Your dream is out there. We bought our place, 27 acres, backs up to Nat'l Forest, mostly wooded, well, leach field, not septic, pond, had to clean all the garbage out from the previous past three tenets, huge chicken coop, huge shop, had a mobile home on it and we put another for my dad... about 5 miles off the main road, between 2 towns about 20 mins each direction.

We have neighbors but can't see them from our place. We're very spread out here and NO traffic on the road, only those who live here and we've come to know everyone.

We paid 50,000. Owner financed, yeah our interest rate is a bit higher but we pay almost double on our mort. payment every month. We've turned a 20 year mort. into 8 years to date.

We're in the Ozarks, in Ozark Co, MO. They could give a hoot what you build on your property. No permits, no inspections. They figure if you build something and it falls down it's your own fault and the County could care less.

Taxes for 2014 were 184.00. Our vehicle tags for two years were 36.00. They do have a personal property tax but we only had to pay 3.84 for our pick up.

I checked all the places that were mentioned on here for a place but ended up finding this place on Craigslist, believe it or not.

Don't give up. The good Lord found this place for us and it's, with all it's glitches, is still our dream place. Took, and is still taking, work but it's so worth it.

Prayers that your perfect place is out there.


----------



## Eagle-eye (Sep 16, 2014)

That amount of acreage is a little shocking to many of the people here. Let me assure you that, if you have the money, it can be had. Look on Landandfarm.com Most plots that size are timber plots though you might find a few farms here and there with large acreage.

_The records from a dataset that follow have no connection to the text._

-- ==== Sys2Proof/Tests/Slice0.lean ====
section
/-! SUPPORT. Tests: ill-formed commands are refused; words and results that the manual works out; and for each statement with
hypotheses a state and operands that meet them all. -/

namespace Sys2Proof.Tests
open Sys2Proof Sys2Proof.Machine Sys2Proof.Claims
set_option Elab.async false

/-! ### Small states -/

/-- Compute core 0 of atoll 0 of die 0. -/
def c0 : CoreId := .compute 0 0 0
/-- A die whose memory is populated and trained. -/
def die0 : Die := { powered := true, phy := true, serdes := true, dimmOn := true, ctlRunning := true, trained := true, zeroed := true, dramCap := 2 }
/-- Core 0 runs at M, changed by `g`, on a board where die 0 and its atoll 0 are on. -/
def one (g : Core → Core) : State :=
  { cores := [(0, g { run := .running })], atolls := [(0, { powered := true })], dies := [(0, die0)] }
def plain : State := one id
/-- Core 0 with x registers. -/
def withX (l : SMap W64) : State := one fun x => { x with x := l }
/-- What holds of the next state, where there is one. -/
def after (o : Out) (p : State → Bool) : Bool :=
  match o with
  | .next t => p t
  | _ => false
def isOk {α : Type} (r : EStateM.Result Err State α) (p : α → State → Bool) : Bool :=
  match r with
  | .ok a t => p a t
  | .error _ _ => false

theorem test_plain_ready : plain.ready c0 = true := by decide

/-! ### Ill-formed commands are refused -/

def vform (native tap : Bool) (d a b : BitVec 5) (mask : BitVec 3) (ty : BitVec 2) : VArgs :=
  { native := native, dD := d, dA := a, dB := b, mask := mask, ty := ty, tap := tap, stop := none }
def vargs (d a b : BitVec 5) (mask : BitVec 3) (ty : BitVec 2) : VArgs := vform false false d a b mask ty
def frame0 : Frame :=
  { type := 0x10, last := false, absent := false, epoch := 0, step := 0, src := 0, dst := 0, seg := 0, fidx := 0, len := 0,
    fmt := 7, ngrp := 0, hops := 0, lseq := 0, payload := [] }

theorem test_wellFormed_stop :
    (Instr.vadd c0 { vargs 0 1 2 0 0 with stop := some 65536 }).wellFormed = true
      ∧ (Instr.vadd c0 { vargs 0 1 2 0 0 with stop := some 65537 }).wellFormed = false := by decide
theorem test_wellFormed_group :
    (Instr.nodeGroupAdd 0xFFFFF 0x7FFFF).wellFormed = true ∧ (Instr.nodeGroupAdd 0x100000 0).wellFormed = false
      ∧ (Instr.dieStageAdd 1 0 0x80000).wellFormed = false := by decide
theorem test_wellFormed_range :
    (Instr.traceOn ⟨0, 0⟩ (2 ^ 46 - 64) 64).wellFormed = true ∧ (Instr.traceOn ⟨0, 0⟩ (2 ^ 46 - 64) 65).wellFormed = false
      ∧ (Instr.nvmePathTransfer (.fromDram 0 (2 ^ 46) 1 false)).wellFormed = false := by decide
theorem test_wellFormed_window :
    (Instr.pcieInboundRequest (.configRead 4092)).wellFormed = true ∧ (Instr.pcieInboundRequest (.configRead 4093)).wellFormed = false
      ∧ (Instr.pcieInboundRequest (.read (64 * 2 ^ 30) 1)).wellFormed = false := by decide
theorem test_wellFormed_frame :
    (Instr.frameReceive 0 frame0 ⟨0, .clean, 0⟩).wellFormed = true ∧ (Instr.frameReceive 0 { frame0 with len := 1 } ⟨0, .clean, 0⟩).wellFormed = false := by
  decide
theorem test_wellFormed_count :
    (Instr.patrolScrub 0 (0xC000000000 / 128 - 1)).wellFormed = true ∧ (Instr.patrolScrub 0 (0xC000000000 / 128)).wellFormed = false
      ∧ (Instr.debugRead ⟨0, 0⟩ 0 (List.replicate 512 0)).wellFormed = false := by decide +kernel

/-! ### Words: the manual's own encodings (chapters 1 to 8); no row of the table has bits -/

theorem test_decode_none (n w : Nat) : decodeTableWord n w = none := rfl
theorem test_words_levels :
    instrWord (.gate c0 5) = 0xBC000005 ∧ instrWord (.cret c0) = 0xBC001000 ∧ instrWord (.sret c0) = 0xBC002000
      ∧ instrWord (.mret c0) = 0xBC003000 := by decide
theorem test_words_fences :
    instrWord (.fenceAtollRel ⟨c0, none⟩) = 0xB8000014 ∧ instrWord (.fenceDie ⟨c0, none⟩) = 0xB8000008 ∧ instrWord (.fenceTask c0) = 0xB8001000
      ∧ instrWord (.ifence c0) = 0xB8002000 ∧ instrWord (.cwb c0 .die 20 21) = 0xBA954008
      ∧ instrWord (.cinv c0 .atoll 20 21) = 0xBA955004 := by decide
theorem test_words_messages_loops :
    instrWord (.send c0 10 11 2) = 0xB54B0020 ∧ instrWord (.recv c0 12 3) = 0xB5801300 ∧ instrWord (.loopi c0 16 3) = 0xA8010003
      ∧ instrWord (.loopi c0 32 44) = 0xA802002C := by decide
theorem test_words_vector :
    instrWord (.setvli c0 5 2048) = 0xD4A01800 ∧ instrWord (.vadd c0 { vargs 3 1 2 0 0 with tap := true }) = 0xC0611020
      ∧ instrWord (.vsubF c0 (vargs 3 3 1 0 0)) = 0xC0630809 := by decide
theorem test_words_tiles :
    instrWord (.tcfg c0 4 5) = 0xF0853000 ∧ instrWord (.swait c0 0 9) = 0xE8090000 ∧ instrWord (.trel c0 2) = 0xF0202000
      ∧ instrWord (.mmf c0 { arr := 0, t := 0, w := 0, z := 0, acc := true, rel := false } false) = 0xF4000800
      ∧ instrWord (.mmf c0 { arr := 1, t := 0, w := 1, z := 1, acc := true, rel := false } false) = 0xF6090800
      ∧ instrWord (.tst c0 26 7 none) = 0xF1A71000
      ∧ instrWord (.mmbwd c0 { dy := 1, dx := 2, w := 1, z := 0, acc := true, keep := false, tw := true, rely := false, relx := true })
          = 0xF8490150 := by decide
/-- Logical core 0x14B is die 2, atoll 4, core 11 (R14, R298). -/
theorem test_lcore : State.reset.keyOfLcore 0x14B = coreKey (.compute 2 4 11) ∧ State.reset.lcoreOf (coreKey (.compute 2 4 11)) = 0x14B := by
  decide

/-! ### States and operands that meet the hypotheses of the statements, clause by clause; and results -/

/-- Core 0 with stored system registers. -/
def withSys (l : SMap W64) : State := one fun x => { x with sys := l }

theorem witness_CountersCount :
    State.reset.pending = [] ∧ (withSys [(0x510, 9)]).corePowered 0 = true ∧ ((withSys [(0x510, 9)]).core 0).sr 0x510 = 9
      ∧ (withSys [(0x510, 9)]).ctrOf 0 < 9 := by decide
theorem witness_EveryStepKeepsDramCanonical : State.reset.dram.wf = true ∧ ∃ t, step State.reset = .next t := ⟨by decide, _, rfl⟩
theorem witness_NoCommandTouchesTheQueue :
    ∃ t, step { plain with pending := [.add c0 1 1 1] } = .next t := ⟨_, rfl⟩
/-- A board whose mainland I/O and drive 0 are on. -/
def mio : State := { plain with board := { mioOn := true, nvmeOn := [(0, true)], pcieTable := [(0, 2 ^ 25 + 1), (1, 2 ^ 25)] } }
theorem witness_OnlyOutsideAddressesFault :
    exec (.nvmePathTransfer (.fromDram 0 (2 ^ 46) 1 false)) mio = .fault (.outsideAddressSpace (2 ^ 46))
      ∧ exec (.pcieInboundRequest (.write 0 [7])) mio = .fault (.outsideAddressSpace (2 ^ 46)) := ⟨rfl, rfl⟩

theorem witness_IntegerResults :
    (∃ v, aluValue (.add c0 3 1 2) = some (c0, 3, v)) ∧ (∃ v, aluValue (.popc c0 0 1 0) = some (c0, 0, v))
      ∧ (∃ v, immValue (.liz c0 31 3 0xFFFF) = some (c0, 31, v)) ∧ plain.ready c0 = true :=
  ⟨⟨_, rfl⟩, ⟨_, rfl⟩, ⟨_, rfl⟩, by decide⟩
theorem test_alu_wraps :
    after (exec (.add c0 3 1 2) (withX [(1, 0xFFFFFFFFFFFFFFFF), (2, 2)])) (fun t => (t.core 0).rx 3 == 1 && (t.core 0).pc == 4) = true
      ∧ after (exec (.addw c0 3 1 2) (withX [(1, 0x7FFFFFFF), (2, 1)])) (fun t => (t.core 0).rx 3 == 0xFFFFFFFF80000000) = true
      ∧ after (exec (.mulh c0 3 1 2) (withX [(1, 0xFFFFFFFFFFFFFFFF), (2, 2)]))
          (fun t => (t.core 0).rx 3 == 0xFFFFFFFFFFFFFFFF) = true := by decide +kernel
/-- R32: LIZ then LIK build a constant 16 bits at a time. -/
theorem test_liz_lik :
    after (exec (.lik c0 3 1 0x1234) (withX [(3, 0xFFFF00000000FFFF)])) (fun t => (t.core 0).rx 3 == 0xFFFF00001234FFFF) = true := by
  decide +kernel

def corner : State := withX [(1, 0x8000000000000000), (2, 0xFFFFFFFFFFFFFFFF)]
theorem witness_DivisionCornersAndShiftForms :
    corner.ready c0 = true ∧ (corner.core 0).rx 0 = 0 ∧ (corner.core 0).rx 1 = 0x8000000000000000
      ∧ (corner.core 0).rx 2 = 0xFFFFFFFFFFFFFFFF ∧ (1 : BitVec 8) ≠ 0
      ∧ bitsOf (0x1C0000C0#32).toNat 31 26 = 0x07 ∧ bitsOf (0x1C0000C0#32).toNat 7 6 = 3 := by decide
theorem test_division :
    after (exec (.rem c0 3 1 0) (withX [(1, 7)])) (fun t => (t.core 0).rx 3 == 7) = true
      ∧ after (exec (.div c0 3 1 2) (withX [(1, 0xFFFFFFFFFFFFFFF9), (2, 2)])) (fun t => (t.core 0).rx 3 == 0xFFFFFFFFFFFFFFFD) = true := by
  decide +kernel

def withF (l : SMap W32) : State := one fun x => { x with f := l }
theorem witness_ScalarFpResults :
    (∃ v, fpValue (.fadd c0 3 1 2) = some (c0, .inl 3, v)) ∧ (∃ v, fpValue (.flt c0 0 1 2) = some (c0, .inr 0, v))
      ∧ (∃ v, fpValue (.fsqrt c0 31 1 0) = some (c0, .inl 31, v)) := ⟨⟨_, rfl⟩, ⟨_, rfl⟩, ⟨_, rfl⟩⟩
/-- 1.0 + 2^−24 ties to even, inexact; 1.0 / 0.0 is infinite and raises DZ. -/
theorem test_fp :
    after (exec (.fadd c0 3 1 2) (withF [(1, 0x3F800000), (2, 0x33800000)]))
        (fun t => (t.core 0).rf 3 == 0x3F800000 && (t.core 0).sr 0x040 == 0x10) = true
      ∧ after (exec (.fdiv c0 3 1 2) (withF [(1, 0x3F800000)])) (fun t => (t.core 0).rf 3 == 0x7F800000) = true := by decide +kernel
theorem witness_RegisterInstructionFrame :
    (∃ t, exec (.add c0 3 1 2) plain = .next t) ∧ (∃ t, exec (.feq c0 3 1 2) plain = .next t)
      ∧ ∃ t, exec (.fmul c0 3 1 2) plain = .next t := ⟨⟨_, rfl⟩, ⟨_, rfl⟩, ⟨_, rfl⟩⟩

theorem witness_LoadAndStoreResults :
    (∃ d, loadForm (.lb c0 3 0 0x7F) = some (c0, 0, 0x7F, 1, d)) ∧ plain.ready c0 = true
      ∧ isOk ((scalarLoad 0 (addrOf plain c0 0 0x7F) 1).run plain) (fun v _ => decide (v < 2 ^ 8)) = true
      ∧ isOk ((scalarLoad 0 (addrOf plain c0 0 0x78) 8).run plain) (fun v _ => decide (v < 2 ^ 64)) = true
      ∧ (addrOf plain c0 0 0x7F).toNat % 2 ≠ 0
      ∧ (∃ v, storeForm (.sd c0 3 0 0x78) = some (c0, 0, 0x78, 8, v))
      ∧ isOk ((scalarStore 0 (addrOf plain c0 0 0x78) 8 5).run plain) (fun _ _ => true) = true
      ∧ (addrOf plain c0 0 0x79).toNat % 8 ≠ 0 :=
  ⟨⟨_, rfl⟩, by decide, by decide +kernel, by decide +kernel, by decide, ⟨_, rfl⟩, by decide +kernel, by decide⟩
/-- A store of bytes and a signed load of them (R10, R33). -/
theorem test_store_then_load :
    after (exec (.sd c0 3 0 8) (withX [(3, 0x8899AABBCCDDEEFF)])) (fun t => after (exec (.lh c0 4 0 10) t)
      fun u => (u.core 0).rx 4 == 0xFFFFFFFFFFFFCCDD) = true := by decide +kernel

/-- Core 0 holds line 0 in its L1. -/
def hit : State := one fun x => { x with l1 := [(0, { valid := true, data := 0x55 })] }
theorem witness_L1HitReadsBackStores :
    (∃ key, (hit.core 0).l1Find (0x78 / 128) = some key ∧ ((hit.core 0).l1Line key).err = 0 ∧ ((hit.core 0).l1Line key).poison = 0)
      ∧ (hit.core 0).level = .m ∧ ((hit.core 0).sr matpNo).getLsbD 63 = false ∧ (0x78#64).toNat < 2 ^ 46
      ∧ hit.region 0x78 = .dram 0 ∧ (0x78#64).toNat % 8 = 0 ∧ hit.armedErr (unitOfKey 0) [0x0101, 0x0102] (hit.locOf 0) = (0, hit) := by
  refine ⟨⟨0, ?_⟩, ?_⟩ <;> decide +kernel
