-- ==== Sys2Proof/Machine/State.lean ====
section
/-! DEFINITION. State.lean: everything the manual gives the device to hold, as plain data, and
the value of each piece right after reset. A table (`Tab`) lists only the units whose record
differs from the record a unit has at reset. -/

namespace Sys2Proof.Machine

/-- A sparse table: the units, by number, whose record differs from the reset record. Keys rise
strictly. -/
abbrev Tab (α : Type) := List (Nat × α)

/-! ## Command channel (13_command_channel) -/

/-- A command ring or the reply ring (R357). `unread` is what the host has published between
HEAD and TAIL. -/
structure Ring where
  baseLo : Word := 0
  baseHi : Word := 0
  size : Word := 0
  head : Word := 0
  tail : Word := 0
  halted : Bool := false
  haltReason : Nat := 0
  unread : List HostPacket := []
  deriving DecidableEq, Repr

/-- A reply (R364). -/
structure Reply where
  endpoint : Endpoint := .pcie
  cls : Nat := 0
  completion : Bool := false
  replay : Bool := false
  opcode : Nat := 0
  session : Nat := 0
  seq : Word := 0
  status : Nat := 0
  detail : Nat := 0
  hang : Word := 0
  family : Nat := 0
  results : Bytes := []
  /-- Not in the reply's bytes: the command was mirrored and has no stream here (R500). -/
  mirrored : Bool := false
  deriving DecidableEq, Repr

/-- One sequence stream of a session (R367, R368, R375, R376). -/
structure Stream where
  expected : Word := 1
  /-- The last 16 reply headers, newest first. -/
  cache : List Reply := []
  /-- Last sequence taken into the work queue and last replied, and the replies that wait for an
  earlier one of the stream: sequence and, once it is known, the reply (R364, R376). -/
  taken : Option Word := none
  replied : Option Word := none
  owed : List (Word × Option Reply) := []
  /-- Hint of the BUSY reply that the stream stands under, and the count at which it has elapsed. -/
  busy : Option (Nat × Word64) := none
  deriving DecidableEq, Repr

/-- One session (R365, R366, R388). -/
structure Session where
  isOpen : Bool := false
  endpoint : Endpoint := .pcie
  authenticated : Bool := false
  keySlot : Nat := 0
  debugSlot : Bool := false
  idleTimeout : Nat := 0
  /-- The session's BAR2 window has been mapped since the last start (R388). -/
  window : Bool := false
  take : Stream := {}
  control : Stream := {}
  bulk : Stream := {}
  diag : Stream := {}
  deriving DecidableEq, Repr

/-- One MSI-X table entry (R380). -/
structure MsixEntry where
  addrLo : Word := 0
  addrHi : Word := 0
  data : Word := 0
  control : Word := 1
  deriving DecidableEq, Repr

/-- An OPEN_NONCE issued to an endpoint (R457). -/
structure Nonce where
  endpoint : Endpoint
  value : BitVec 128
  issuedAt : Word64
  used : Bool := false
  deriving DecidableEq, Repr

That doesn't mean that you necessarily will need or want a plot that size. You say 10 families but, realistically, when the chips are down and its time to actually move you'll be lucky to get 3. Your dream is definitely doable but imo you should be flexible about the details.


----------



## GaryS61 (Feb 26, 2013)

I wonder what is extremely well off? It is a matter of what it is you are really looking for. The areas of the US South you mentioned is nice and can grow a lot there is much to be said for a mild climate, however there is much to be said for the more temperate areas as well like my Montana while I do not have the mildness of the southern winters I also do not fire ants, many poison plants or snakes, large spiders, chiggers many more things come to mind but you get my drift...... So the further north you go the more land you need for the garden or pasture or what ever. Do not limit your self to a single area!!
Land is expensive but they are not making more of it and thus it is the best investment there is in terms of paper money which they are making lots more of as we speak!
You might find as push comes to shove your friends are unwilling to really make the move so think in terms of your selves and invite them to join if they can. It is really hard to go completely back to the land and off grid as many dream about, it is much easier to simplify and get very near to the Mother Earth. 
So if I was "extremely well off" I would buy a working cattle ranch some where in the Western USA, most likely you would have someplace to have irrigation for a very large garden and what ever other livestock you want like milk cow or goats, chickens turkeys, pheasants or even homing pigeons, again you get my idea. The cows will take care of the land while taking very little off of it. They eat 10 pounds of forage can gain a pound of flesh on that and leave 9 pounds of good fertilizer back on the land, and the pound of gain is worth cash. They can do this on very marginal land at that. They are also quite good to eat. I more than make my land payment with them, I hesitate to call my self a homesteader, but do consider myself a back to the lander. My wife has an off the ranch job and the kids go to school in town and all of that so I am not near off grid but it is a real good life. I have about 550 A in North Central Montana......believe me there are worse places to live. There is a lot of land for sale now, as large amount of the people doing what I do are near retirement age. Just look it is out there follow your dream and God Bless and good luck!


----------



## BelleWithBoots (Sep 28, 2014)

thanks guys, i really appreciate hearing yours stories and the encouragement that at least in a little way our dream could come true. Im sure when push comes to shove I would be willing to consider other areas and Im sure that we would be and would consider ourselves extremely blessed to acquire just 100 acres, heck even 20. In fact I feel pretty lucky right now to just be finally out of an apartment and raising livestock on my little two acre lot in in the suburbs. Room to breath the fresh outside air, gather & raise some of my own food, a place for the children to run and play and my world is so much better. Im not depressed anymore and I have hope. I dont really want or need to be wealthy, have a large net worth, bank account, or fancy possessions, but the land, family, and friends are what matter most. and some semblance of community is what I lack. maybe one day I will be lucky enough to pursue the simple life with not only my family but also like minded friends who understand what it feels like to need to see somethin green growin, feed your kids eggs that are moments old not weeks, and see a new calf born every once in a while.


----------



## okiemom (May 12, 2002)

That is fairly easy to get here in parts of OKla. the problems is there will be no high paying jobs for a 2+hr commute. If you work 3 or four days on then days off that would be no problem. The amount of money needed would start in the 2-3million dollar mark.


----------